-- ==== Sys2Proof/Laws/Stake.lean ====
section
/-! SUPPORT. Laws/Stake.lean: what the issue of a stake instruction does where nothing holds it up. -/
namespace Sys2Proof.Machine

/-! ### Stakes and memory -/

@[simp] theorem State.stake_setStake (s : State) (k : Nat) (t : Stake) : (s.setStake k t).stake k = t :=
  mget_mset_self _ _ _ _

theorem State.stake_setStake_ne (s : State) {k j : Nat} (h : j ≠ k) (t : Stake) :
    (s.setStake k t).stake j = s.stake j := mget_mset_ne _ _ h _

theorem leBytes_length (v n : Nat) : (leBytes v n).length = n := by
  induction n generalizing v with
  | zero => rfl
  | succ n ih => simp [leBytes, ih]

theorem State.frame_setBytes (l : List Byte) (s : State) (a : Nat) :
    (s.setBytes a l).regs = s.regs ∧ (s.setBytes a l).ecc = s.ecc ∧ (s.setBytes a l).compute = s.compute
      ∧ Frame [] [.mem] s (s.setBytes a l) := by
  induction l generalizing a s with
  | nil => exact ⟨rfl, rfl, rfl, fun _ _ => rfl, fun p _ => by cases p <;> simp [Piece.same, State.setBytes]⟩
  | cons x t ih =>
    obtain ⟨h1, h2, h3, h4, h5⟩ := ih (s.setByte a x) (a + 1)
    refine ⟨h1, h2, h3, h4, fun p hp => ?_⟩
    have h6 := h5 p hp
    cases p <;> first | exact h6 | exact absurd (by simp) hp

theorem State.ite_pair (s : State) (c : Bool) (p : Pair) :
    ∃ q, (if c = true then { s with pair := p } else s) = { s with pair := q } := by
  cases c
  · exact ⟨s.pair, rfl⟩
  · exact ⟨p, rfl⟩

theorem State.mirrorNote_eq (s : State) (a : Nat) (v : Word) (f : Bool) : ∃ p, s.mirrorNote a v f = { s with pair := p } := by
  unfold State.mirrorNote
  split
  · exact ⟨s.pair, rfl⟩
  · exact State.ite_pair s _ _

theorem State.frame_mirrorNote (s : State) (a : Nat) (v : Word) (f : Bool) : Frame [] [.pair] s (s.mirrorNote a v f) := by
  obtain ⟨p, hp⟩ := s.mirrorNote_eq a v f
  rw [hp]
  exact ⟨fun _ _ => rfl, fun q hq => by cases q <;> first | rfl | exact fun _ => rfl | exact absurd (by simp) hq⟩

theorem State.compute_mirrorNote (s : State) (a : Nat) (v : Word) (f : Bool) :
    (s.mirrorNote a v f).compute = s.compute ∧ (s.mirrorNote a v f).ecc = s.ecc
      ∧ ∀ b, (s.mirrorNote a v f).byte b = s.byte b := by
  obtain ⟨p, hp⟩ := s.mirrorNote_eq a v f
  rw [hp]
  exact ⟨rfl, rfl, fun _ => rfl⟩

/-- One store carried out: nothing but its four bytes, and the mirror count, changes. -/
theorem State.storeWord_spec (s : State) (a : Nat) (v : Word) (he : s.ecc = []) :
    Frame [] [.mem, .pair] s (s.storeWord a v) ∧ (s.storeWord a v).compute = s.compute
      ∧ (s.storeWord a v).ecc = [] ∧ ∀ b, (b < a ∨ a + 4 ≤ b) → (s.storeWord a v).byte b = s.byte b := by
  obtain ⟨h1, h2, h3, h4, h5⟩ := State.frame_setBytes (leBytes v.toNat 4) s a
  obtain ⟨m1, m2⟩ := State.frame_mirrorNote ((s.setWord a v).freshEcc a) a v false
  obtain ⟨c1, c2, c3⟩ := State.compute_mirrorNote ((s.setWord a v).freshEcc a) a v false
  refine ⟨⟨fun b _ => ?_, fun p hp => ?_⟩, ?_, ?_, fun b hb => ?_⟩
  · exact (m1 b (by simp)).trans (congrArg (fun r => mget regReset r b) h1)
  · by_cases hm : p = .pair
    · subst hm; simp at hp
    · by_cases hq : p = .mem
      · subst hq; simp at hp
      · have a1 := m2 p (by simp [hm])
        have a2 := h5 p (by simp [hq])
        cases p <;> first | (exact absurd rfl hm) | (exact absurd rfl hq) | (exact a1.trans a2) | skip
        exact (c2.trans ((s.setWord a v).freshEcc_nil a (h2.trans he))).trans he.symm
  · exact c1.trans h3
  · exact c2.trans ((s.setWord a v).freshEcc_nil a (h2.trans he))
  · refine (c3 b).trans (State.byte_setBytes _ a b s ?_)
    rw [leBytes_length]; omega

theorem State.commit_spec (l : List PStore) (s : State) (he : s.ecc = []) :
    Frame [] [.mem, .pair] s (s.commit l) ∧ (s.commit l).compute = s.compute ∧ (s.commit l).ecc = []
      ∧ ∀ b, (∀ p ∈ l, b < p.addr ∨ p.addr + 4 ≤ b) → (s.commit l).byte b = s.byte b := by
  induction l generalizing s with
  | nil =>
    exact ⟨⟨fun _ _ => rfl, fun p _ => by cases p <;> simp [Piece.same, State.commit]⟩, rfl, he, fun _ _ => rfl⟩
  | cons x t ih =>
    obtain ⟨⟨f1, f2⟩, f3, f4, f5⟩ := State.storeWord_spec s x.addr x.data he
    obtain ⟨⟨g1, g2⟩, g3, g4, g5⟩ := ih (s.storeWord x.addr x.data) f4
    refine ⟨⟨fun a ha => (g1 a ha).trans (f1 a ha), fun p hp => ?_⟩, g3.trans f3, g4, fun b hb => ?_⟩
    · have a1 := g2 p hp
      have a2 := f2 p hp
      cases p <;> first | (exact a1.trans a2) | skip
      exact absurd (by simp) hp
    · exact (g5 b fun p hp => hb p (by simp [hp])).trans (f5 b (hb x (by simp)))

/-! ### The issue -/

theorem endTests_none (pc : Nat) (ls : List Level) (r : Arch) (h : ∀ v ∈ ls, v.stop ≠ pc) :
    endTests pc ls r = (r, none) := by
  induction ls with
  | nil => rfl
  | cons v t ih =>
    rw [endTests, if_neg (h v (by simp))]
    exact ih fun w hw => h w (by simp [hw])

/-- Destinations among the words that loads return. -/
theorem State.loads_ok (s : State) (k : Nat) (r : Arch) (o : Op) (he : s.ecc = []) :
    ∃ ld, s.loads k r o = .inr ld
      ∧ (∀ e ∈ ld.regs, (∃ x, o.l1 = some x ∧ e.1 = x.dst.val) ∨ (∃ x, o.l2 = some x ∧ e.1 = x.dst.val))
      ∧ (∀ e ∈ ld.accs, ∃ x, o.lda = some x ∧ e.1 = x.acc)
      ∧ (o.l1 = none → o.l2 = none → o.lda = none → ld.accv = false) := by
  have key : ∀ p c, ∃ w, s.slotLoad p c = .inr w := by
    intro p c
    unfold State.slotLoad State.loadWord
    cases p <;> simp [s.ue_nil _ he]
  have key1 : ∀ (b : Bool) p c, ∃ w : Option (Word × Bool),
      (if b = true then Sum.inr none else (s.slotLoad p c).map id some : Sum Nat (Option (Word × Bool))) = .inr w := by
    intro b p c
    obtain ⟨w, hw⟩ := key p c
    cases b
    · exact ⟨some w, by simp [hw]⟩
    · exact ⟨none, by simp⟩
  have key2 : ∀ p c, ∃ w : Option (Word × Bool), (s.slotLoad p c).map id some = .inr w := by
    intro p c
    obtain ⟨w, hw⟩ := key p c
    exact ⟨some w, by simp [hw]⟩
  unfold State.loads
  rcases h1 : o.l1 with _ | x <;> rcases ha : o.lda with _ | z <;> rcases h2 : o.l2 with _ | y <;> simp only []
  · exact ⟨_, rfl, by simp, by simp, by simp⟩
  · obtain ⟨w2, e2⟩ := key2 (yPlace k s.sys.parity (r.ea y.preg.val y.mode.val)) fYmem
    rw [e2]
    cases w2 <;> exact ⟨_, rfl, by simp, by simp, by simp⟩
  · obtain ⟨wa, ea⟩ := key1 z.coil (xPlace k s.sys.parity (r.ea z.preg z.mode)).1 fXmem
    rw [ea]
    cases wa <;> exact ⟨_, rfl, by simp, by simp, by simp⟩
  · obtain ⟨wa, ea⟩ := key1 z.coil (xPlace k s.sys.parity (r.ea z.preg z.mode)).1 fXmem
    obtain ⟨w2, e2⟩ := key2 (yPlace k s.sys.parity (r.ea y.preg.val y.mode.val)) fYmem
    rw [ea, e2]
    cases wa <;> cases w2 <;> exact ⟨_, rfl, by simp, by simp, by simp⟩
  · obtain ⟨w1, e1⟩ := key1 x.coil (xPlace k s.sys.parity (r.ea x.preg.val x.mode.val)).1 fXmem
    rw [e1]
    cases w1 <;> exact ⟨_, rfl, by simp, by simp, by simp⟩
  · obtain ⟨w1, e1⟩ := key1 x.coil (xPlace k s.sys.parity (r.ea x.preg.val x.mode.val)).1 fXmem
    obtain ⟨w2, e2⟩ := key2 (yPlace k s.sys.parity (r.ea y.preg.val y.mode.val)) fYmem
    rw [e1, e2]
    cases w1 <;> cases w2 <;> exact ⟨_, rfl, by simp, by simp, by simp⟩
  · obtain ⟨w1, e1⟩ := key1 x.coil (xPlace k s.sys.parity (r.ea x.preg.val x.mode.val)).1 fXmem
    obtain ⟨wa, ea⟩ := key1 z.coil (xPlace k s.sys.parity (r.ea z.preg z.mode)).1 fXmem
    rw [e1, ea]
    cases w1 <;> cases wa <;> exact ⟨_, rfl, by simp, by simp, by simp⟩
  · obtain ⟨w1, e1⟩ := key1 x.coil (xPlace k s.sys.parity (r.ea x.preg.val x.mode.val)).1 fXmem
    obtain ⟨wa, ea⟩ := key1 z.coil (xPlace k s.sys.parity (r.ea z.preg z.mode)).1 fXmem
    obtain ⟨w2, e2⟩ := key2 (yPlace k s.sys.parity (r.ea y.preg.val y.mode.val)) fYmem
    rw [e1, ea, e2]
    cases w1 <;> cases wa <;> cases w2 <;> exact ⟨_, rfl, by simp, by simp, by simp⟩

/-! ### The registers after an instruction's own effects -/

/-- The address registers after the post-modifications of an instruction's slots. -/
def Op.posts (o : Op) (r : Arch) : Arch :=
  let r1 := o.accesses.foldl (fun q x => match r.post x.1 x.2 with | some v => q.setP x.1 v | none => q) r
  let last (n : Nat) : Bool := (o.accesses.filter fun x => x.1 == n).getLast?.elim true fun x => (r.post x.1 x.2).isSome
  (List.range 8).foldl (fun q n => if last n then q else q.setP n (r.rp n)) r1

/-- A change of address registers alone, among those named. -/
def Arch.onlyP (ps : List Nat) (r q : Arch) : Prop :=
  (∃ p, q = { r with p := p }) ∧ ∀ n, n ∉ ps → q.rp n = r.rp n

theorem Arch.onlyP_refl (ps : List Nat) (r : Arch) : Arch.onlyP ps r r := ⟨⟨r.p, rfl⟩, fun _ _ => rfl⟩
····················
### [Task description]
Your task is to transcribe, with no changes, only the lines of the listing above that lie between the line holding "(by simp [hm])" and the line holding "exact c1.trans h3", inclusive.

### [Final answer]
      · have a1 := m2 p (by simp [hm])
        have a2 := h5 p (by simp [hq])
        cases p <;> first | (exact absurd rfl hm) | (exact absurd rfl hq) | (exact a1.trans a2) | skip
        exact (c2.trans ((s.setWord a v).freshEcc_nil a (h2.trans he))).trans he.symm
  · exact c1.trans h3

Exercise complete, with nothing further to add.